◆ WORK TASK ◆
From the records below, take each line where the string "driveFault" shows up and copy it.

Saved data entries

-- ==== Sys2Proof/Machine/Types.lean ====
section
/-! DEFINITION. The pieces of the state, block by block (Table 0-1 of 00_scope.md), each as plain data. -/
namespace Sys2Proof.Machine

/-! ### Desk lines (Chapter 9) -/

/-- Table 9-2. -/
inductive PortState where
  | absent | idle | active
  deriving DecidableEq, Repr

/-- The four line classes (section 9.4), in the order of their codes. -/
inductive LineClass where
  | reporter | copy | slot | console
  deriving DecidableEq, Repr

/-- The stage of a held request (R175). -/
inductive Stage where
  | inProgress | complete | sending
  deriving DecidableEq, Repr

/-- REFUSED reasons, in the order of Table 11-3. -/
inductive Reason where
  | noVolume | notReady | readOnly | writeProtected | foreign | unmounting | claimed | notClaimed | duplicate | indexFull
  | volumeFull | extentsFull | outOfRange | noStory | wrongState | tableFull | watchFull | notPermitted | badRequest
  deriving DecidableEq, Repr

/-- FAILED causes, in the order of Table 11-3. -/
inductive Cause where
  | readCheck | notFound | writeCheck | seekFault | driveFault | removed | indexFault | powerLow | trimmed
  deriving DecidableEq, Repr

/-- BUSY causes, in the order of Table 11-3. -/
inductive BusyCause where
  | starting | noBuffer | queueFull | sweepPending
  deriving DecidableEq, Repr

/-- LINE-FAULT kinds, in the order of Table 11-3. -/
inductive LineFaultKind where
  | length | framing | timeout | check
  deriving DecidableEq, Repr

/-- A reply as its owner hands it over (R176): the result body of DONE follows the two-byte header (R196). -/
inductive Reply where
  | done (clamped recovered : Bool) (result : List Byte)
  | refused (r : Reason) (holder : Option Line)
  | failed (c : Cause)
  | busy (c : BusyCause)
  | lineFault (k : LineFaultKind)
  deriving DecidableEq, Repr

/-- A HELD request buffer (R175). `cls` is the class its line had when the request was examined, by which its owner goes on
whatever the new class (R174 item 3, R182 item 2). `taken` is the model's own: the owner has begun on the request (DESIGN CHOICE, safe:
log 9). `oldRate` stands for R182 item 1: the request is a CONFIGURE that has changed the rate of its own line, and its
DONE reply is sent at the old rate. -/
structure Held where
  tag    : Byte
  code   : Byte
  body   : List Byte
  stage  : Stage
  taken  : Bool
  orphan : Bool
  reply  : Option Reply
  cls    : LineClass
  oldRate : Bool := false
  deriving DecidableEq, Repr

/-- The receive area (R172): the bytes are those after the start code. `judged` says that the held frame has had its
first judging (R173). -/
inductive RxArea where
  | hunt
  | receiving (bytes : List Byte)
  | held (bytes : List Byte) (judged : Bool)
  deriving DecidableEq, Repr

/-- A place in the reply order (R177). -/
inductive ReplySlot where
  | buf (b : BufId)
  | pendingPlace
  deriving DecidableEq, Repr

/-- A reply without a buffer (R177): its tag, the request code of its header (R196) and the reply. -/
structure PendingReply where
  tag   : Byte
  code  : Byte
  reply : Reply
  deriving DecidableEq, Repr

/-- The silence timer (R179): RUNNING carries the limit, in seconds, that it was started from. -/
inductive SilenceTimer where
  | stopped
  | running (limitS : Nat)
  deriving DecidableEq, Repr

/-- One desk line unit. `tx` is the reply frame on the line, that of the head of `order`. -/
structure LineUnit where
  present       : Bool
  rx            : RxArea
  bufs          : Vector (Option Held) 2
  order         : List ReplySlot
  pendingReply  : Option PendingReply
  tx            : Option (List Byte)
  silence       : SilenceTimer
  rate          : Rate
  framesTaken   : Nat
  checkErrors   : Nat
  abandoned     : Nat
  resetDue      : Bool
  deriving DecidableEq, Repr

/-! ### Drives (Chapters 2 and 4) -/

/-- Table 2-2, in the order of their codes (R195). -/
inductive DriveCondition where
  | offline | empty | speedCheck | ready | faulted
  deriving DecidableEq, Repr

/-- Section 2.2, in the order of their codes. -/
inductive FaultCause where
  | noCause | noIndex | speed | driveFault | trackZero
  deriving DecidableEq, Repr

/-- The index timing record (R22). `pulseSeen` says that the last pulse time is present; the time itself is the
outside's (DESIGN CHOICE, safe: log 3). -/
structure IndexTiming where
  pulseSeen  : Bool
  lastPeriod : Option Nat
  run        : Nat
  miss       : Nat
  deriving DecidableEq, Repr

/-- Table 2-3, in the order of their codes. -/
inductive PosState where
  | unknown | recalibrating | resting | moving | settling | onTrack
  deriving DecidableEq, Repr

/-- The positioner (section 2.4). A timer holds the time, in microseconds, it was started with (R32). -/
structure Positioner where
  state       : PosState
  cylinder    : Option Nat
  headLoaded  : Bool
  target      : Option Nat
  remaining   : Nat
  unload      : Nat
  inward      : Bool
  stepTimer   : Option Nat
  settleTimer : Option Nat
  loadTimer   : Option Nat
  deriving DecidableEq, Repr

/-- A profile to read with: recording, size code and sectors per track (R6, R55). -/
structure ReadProfile where
  recording : Recording
  sizeCode  : Nat
  spt       : Nat
  deriving DecidableEq, Repr

/-- Table 4-2. -/
inductive ReqState where
  | queued | selected | inService | recalWait
  deriving DecidableEq, Repr

/-- Who placed a request (R71). -/
inductive Origin where
  | desk (l : Line)
  | volume
  deriving DecidableEq, Repr

/-- Where the write-back of an extending WRITE BLOCK stands while its data WRITE is in the queue (R139). -/
inductive WriteBack where
  | waiting | answered | faulted
  deriving DecidableEq, Repr

/-- The WRITE steps of a preparation (R125). -/
inductive PrepStep where
  | label
  | index (sector : Nat)
  deriving DecidableEq, Repr

/-- Table 4-1: the request kinds with their buffer references. -/
inductive ReqKind where
  | fill (frame : Nat)
  | indexLoad
  | labelRead
  | directRead (b : BufId)
  | rawRead (b : BufId)
  | write (b : BufId) (ext : Option WriteBack)
  | prepWrite (st : PrepStep)
  | indexWrite (sector : Nat)
  | formatTrack
  | sweep (b : BufId)
  deriving DecidableEq, Repr

/-- A request record (R72). `profile` is the profile it reads with (DEDUCED, unsafe: log 7); `granted` says that the
channel has been
granted to it at least once (R104). -/
structure Request where
  origin   : Origin
  kind     : ReqKind
  cylinder : Nat
  head     : Nat
  sectorId : Option Nat
  slot     : Option Nat
  profile  : ReadProfile
  arrival  : Nat
  lines    : List Line
  wanted   : List Nat
  passed   : Nat
  state    : ReqState
  granted  : Bool
  deriving DecidableEq, Repr

/-- One drive sequencer. The counts are those of R90. -/
structure DriveSeq where
  levels       : DriveLevels
  condition    : DriveCondition
  cause        : FaultCause
  index        : IndexTiming
  noIndexTimer : Bool
  pos          : Positioner
  reportDue    : Bool
  reportHeld   : Bool
  queue        : List Request
  patternStep  : Nat
  selections   : Nat
  bypasses     : Nat
  opens        : Nat
  refused      : Nat
  deriving DecidableEq, Repr

/-! ### The read/write channel (Chapter 3) -/

/-- Table 3-2. -/
inductive ChanState where
  | idle | search | read | write | writeCheck | format
  deriving DecidableEq, Repr

/-- The ladder steps (R46), in the order of their codes. -/
inductive LadderStep where
  | initial | one | two | three
  deriving DecidableEq, Repr

/-- The strobes (R46), in the order of their codes. -/
inductive Strobe where
  | early | normal | late
  deriving DecidableEq, Repr

/-- The zones (R10), in the order of their codes. -/
inductive Zone where
  | outer | inner
  deriving DecidableEq, Repr

/-- What a fill has recorded of a sector ID (R52). -/
inductive SectorNote where
  | unrecorded | good | bad | absent
  deriving DecidableEq, Repr

/-- A margin record (R60). -/
structure Margin where
  preferred  : Strobe
  leanEarly  : Nat
  leanNormal : Nat
  leanLate   : Nat
  deriving DecidableEq, Repr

◆ SOLVED EXERCISE ◆
  | readCheck | notFound | writeCheck | seekFault | driveFault | removed | indexFault | powerLow | trimmed
  | noCause | noIndex | speed | driveFault | trackZero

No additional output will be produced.